Comment 1 Stefan Hundhammer 2018-07-19 10:28:48 UTC
I wouldn't expect anything else than the system hanging in this situation.

- Creating a snapshot for a lot of changes
  -> triggering a snapshot cleanup
- Requesting yet another snapshot while all this is running

What exactly do you expect to happen?

Creating the first snapshot needs more disk space, so that disk space needs to be cleaned up first. That cleanup takes time, and only after that the first snapshot can really be started. If then already yet another snapshot is requested, what should happen?
Comment 2 Michael Andres 2018-07-19 11:22:27 UTC
(In reply to Oliver Kurz from comment #0)
> it seems snapper cleanup was triggered in parallel but zypper also tried to
> create a snapshot...

Well, ZYPP does execute installed commit plugins and but we must rely on them behaving well. If the sapper plugins misbehave, it's snapper issue. 

Assigning to Arvin.
Comment 3 Arvin Schnell 2018-07-19 20:42:07 UTC
In general snapper can handle to run a cleanup (which can require the very slow
operation of comparing snapshots) and create new snapshots at the same time.
Normally creating a snapshot only takes a fraction of a second. If the system
has such high load that this operation takes more than 30 seconds there is not
much snapper can do about that.
Comment 4 Arvin Schnell 2018-07-26 17:26:33 UTC
Thorsten, Lukas wants you to decide here as the architect how to proceed.
Comment 5 Thorsten Kukuk 2018-07-30 08:09:22 UTC
(In reply to Stefan Hundhammer from comment #1)

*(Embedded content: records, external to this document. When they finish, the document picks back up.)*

-- ==== Sys2Proof/Machine/State.lean ====
section
/-! DEFINITION. The state of one package (spec 00 R3, R11, R12; 01 R19 to R46; INVENTORY.md lists every field with its rule), the
reasons a step can stop, and the state right after reset. All of it is plain data. -/

namespace Sys2Proof.Machine

/-! Cores: frames, channels, timers (01, 07, 09). -/

/-- The trap causes of 15 R411. -/
inductive Cause where
  | illegal | migrate | migrateWhileClaimed | misalign | xlate | perm | claim | window | swizzle | header | fpx | tenant
  | absent | brk | trap
  deriving DecidableEq, Repr

/-- An entry of a frame's claim stack (07 R203). -/
structure Claim where
  res : Nat
  thr : Nat
  deriving DecidableEq, Repr

/-- The target of a release event (07 R205): core key, package, and whether the Governor of its die receives it. -/
structure Target where
  core : Nat
  pkg : Nat
  gov : Bool
  deriving DecidableEq, Repr

/-- A successor descriptor (07 R207). -/
structure Descr where
  handler : Word
  target : Target
  level : Nat
  args : List Word
  deriving DecidableEq, Repr

/-- A late fault waiting to be raised (05 R137, 06 R171, 07 R195, 15 R414). `stamp` is the place of its bundle in program order, `restore` the
descriptor that becomes pending again at the trap (07 R207). -/
structure LateFault where
  cause : Cause
  pc : Nat
  eaddr : Word
  eseq : Nat
  stamp : Nat
  restore : Option (Option Descr)
  deriving DecidableEq, Repr

/-- A register result of a vector bundle. -/
inductive RegWrite where
  | x (n : Nat) (v : Word)
  | v (n : Nat) (v : VReg)
  | k (n : Nat) (v : Word)
  deriving DecidableEq, Repr

/-- A dispatched vector bundle that has not completed (05 R137): its sequence number, first word, flags, results, the stochastic
state it leaves, a fault found in execution, its memory operation, the channel form it will execute, the registers it names, the
controls that its completion uses (01 R34). -/
structure VEntry where
  seq : Nat
  stamp : Nat
  pc : Nat
  fl : Flags
  writes : List RegWrite
  srst : Option Nat
  stoch : Bool
  fault : Option (Cause × Word)
  op : Option Nat
  chan : Option (Op × Bundle)
  named : List Named
  rmode : Word
  fpen : Word
  deriving DecidableEq, Repr

/-- What kind of frame stands on a stack: a task, a trap handler, the X9's fixed atomic handler, an `ahnd` handler, the collective
handler, an away marker that names the core the task moved to (09 R248, R255, R273). -/
inductive FrameKind where
  | task
  | trapHandler
  | fixedAtomic (op : Nat)
  | userAtomic (op : Nat)
  | collective (coll block : Nat)
  | away (toCore : Nat)
  deriving DecidableEq, Repr

/-- The state held once for each level of a core while a task of that level exists (01 R32, R40, R43). -/
structure LevelState where
  fmta : Word
  fmtb : Word
  fmtc : Word
  scla : Word
  sclb : Word
  rmode : Word
  srst : Nat
  fpflg : Word
  fpen : Word
  ldc : Nat
  stc : Nat
  cpc : Nat
  tlc : Nat
  vq : List VEntry
  deriving DecidableEq, Repr

/-- The exception registers (01 R32). -/
structure ExcRegs where
  ecause : Word
  epc : Word
  eaddr : Word
  eseq : Word
  deriving DecidableEq, Repr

> Creating the first snapshot needs more disk space, 

Creating a snapshot does not need disk space with btrfs. Updating the RPMs later needs disk space. 

(In reply to Arvin Schnell from comment #4)
> Thorsten, Lukas wants you to decide here as the architect how to proceed.

For me, the problem isn't really clear. If I understand this correct, then the problem is, that this is already a slow disk, and the timeouts happen, because too much is accessing the harddisk?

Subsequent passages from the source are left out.